Due to its length, the transcript of his speech was divided into three parts. Below is Part 3 of Mr. Foster's speech. Please continue to Part 1 and Part 2 for the full transcript.


Mark: Now, we're going to shift gears a little bit. As we're putting this system together, I want to talk about some of the stuff that happens in the real world, and what I'm going to do is talk about a pair of ASICs that I didn't know I was going to create or have to create. Instead we're going to talk about as we're marching through the program, we have these various things happen, and they led to the creation of ASICs and this happened twice, and I'll discuss this process and both of these with you and let you see what it's really like working on systems like this. So first thing is, we needed a faster storage interface.

As it turns out, the GX2's nand flash controller, our primary storage that we store everything, is too slow. We wanted it to be fast, and so, that's tough, because it's highly integrated within the Southbridge chip that comes with the CPU. The second thing is, at the end of march was my first countries meeting, when we had all the countries representative in the room, and we went through and described the machine and the one question that really jumped out was, how can we do some storage expansion? We want to have the ability to get more content.

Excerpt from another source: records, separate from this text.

-- ==== Sys2Proof/Machine/Fetch.lean ====
section
/-!
DEFINITION. Instruction fetch through the direct-mapped instruction cache (spec/20_memory.md R80 to R85), and where a word
must stand for the next step to fetch it.
-/

namespace Sys2Proof.Machine

/-- Whether a word can be fetched at a physical address: `FETCHABLE` is the platform's RAM and ROM, never the scratchpad (R85, D17). -/
def State.fetchable (s : State) (p : Word) : Bool := !inScratch p && (s.regionOf p 4).isSome

/-- `IFetch32(p)`: a little-endian word with no side effects, refused outside `FETCHABLE` (R85). -/
def iFetch32 (p : Word) (s : State) : Except Refusal Word :=
  if s.fetchable p then .ok (s.mem.readLE p 4) else .error .fetchNotFetchable

/-- Whether a fetch at `pc` is cached: KUSEG or KSEG0 with BIU.IS1 = 1 (R81). -/
def State.fetchCached (s : State) (pc : Word) : Bool := pc.ult 0xA0000000 && s.biuIs1

/-- The first address of the line of `pc`, `b = pc & 0xFFFFFFF0` (R80). -/
def lineBase (pc : Word) : Word := pc &&& 0xFFFFFFF0

/-- The address of word `k` of the line of `pc`, `b | (k << 2)`, which is also the TV word of a valid entry (R43, R80). -/
def lineWord (pc : Word) (k : BitVec 2) : Word := lineBase pc ||| (k.setWidth 32 <<< 2)

/-- The tags a refill writes first: all four entries of the line, marked invalid (R80, R83). -/
def markLine (pc : Word) (c : ICache) : ICache :=
  [0#2, 1#2, 2#2, 3#2].foldl
    (fun c k => c.write (icLineIndex pc k) { c.read (icLineIndex pc k) with tv := lineWord pc k ||| 0x2 }) c

/-- The words a refill loads, in order (R80). -/
def loadLine (pc : Word) (s : State) : List (BitVec 2) → ICache → Except Refusal ICache
  | [], c => .ok c
  | k :: ks, c =>
    match iFetch32 (phys (lineWord pc k)) s with
    | .error r => .error r
    | .ok w => loadLine pc s ks (c.write (icLineIndex pc k) ⟨lineWord pc k, w⟩)

/-- The words of the line of `pc` from `pc` to the line's end, `pc[3:2]..3` (R80, R83). -/
def wordsToLoad (pc : Word) : List (BitVec 2) := [0#2, 1#2, 2#2, 3#2].filter (fun k => (pc.extractLsb' 2 2).ule k)

/-- The cache after a refill for `pc` (R80, R83). -/
def refill (pc : Word) (s : State) : Except Refusal ICache := loadLine pc s (wordsToLoad pc) (markLine pc s.ic)

/-- `IFetch(pc)`: a hit needs `tv = pc`; a miss outside the cached segments, or with the cache disabled, reads the word and
changes no entry; another miss refills (R80). -/
def iFetch (s : State) : Except Refusal (Word × State) :=
  let e := s.ic.read (icIndex s.pc)
  if e.tv = s.pc then .ok (e.data, s)
  else if s.fetchCached s.pc then
    match refill s.pc s with
    | .error r => .error r
    | .ok c => .ok ((c.read (icIndex s.pc)).data, { s with ic := c })
  else
    match iFetch32 (phys s.pc) s with
    | .error r => .error r
    | .ok w => .ok (w, s)

/-- Whether the fetch address is in error: misaligned, or a kernel-segment address in user mode (R133). -/
def State.fetchFault (s : State) : Bool := s.pc.extractLsb' 0 2 != 0 || s.ksegFault s.pc

/-- The state with `w` standing where the next step fetches: in memory at the physical pc, and in the cache entry that would
hit. A region is added only where the platform's map does not already hold the words the fetch reads. -/
def State.placeFetchWord (s : State) (w : Word) : State :=
  let p := phys s.pc
  let len := if s.fetchCached s.pc then 16 - p.toNat % 16 else 4
  let e := s.ic.read (icIndex s.pc)
  { s with
    mem := s.mem.writeLE p 4 w
    ic := if e.tv = s.pc then s.ic.write (icIndex s.pc) { e with data := w } else s.ic
    params :=
      if (s.regionOf p len).isSome then s.params
      else { s.params with regions := ⟨p.toNat, len, .rom⟩ :: s.params.regions } }

end Sys2Proof.Machine
end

And our first answer was absolutely and still is the wireless mesh. The combination of the school's server having storage that's easily accessible from your machine, provides a convenient repository. And we're providing tools in fact for backup and other means of managing your content. But at the same time, what if you're not in range of that school server? They wanted some ability to get more storage.

And the final thing is, the camera. No, we did not originally have a camera. But as they went through their UI thing, the UI experiments, they learned something that I thought was very compelling. Imagine the situation, you're illiterate. You can talk, but you can't read or write. This may be because you're three, or it may be because you haven't been properly educated.

Whatever the reason, and now suddenly the OLPC machines arrives. And the scenario is, as you open up that notebook, it guides you through the process of setting it up, taking your picture, and because the wireless mesh automatically configures itself, the first experience you have when you open up this machine, are the pictures of your friends, in your village starting to appear around you. And it was really like why don't we stop arguing about the cost when I got that through my head. We had to do it cheaply though. How do you do this inexpensively? This is hard because this is not an inexpensive option. We created a little device we call CAFE. Camera and flash enabler.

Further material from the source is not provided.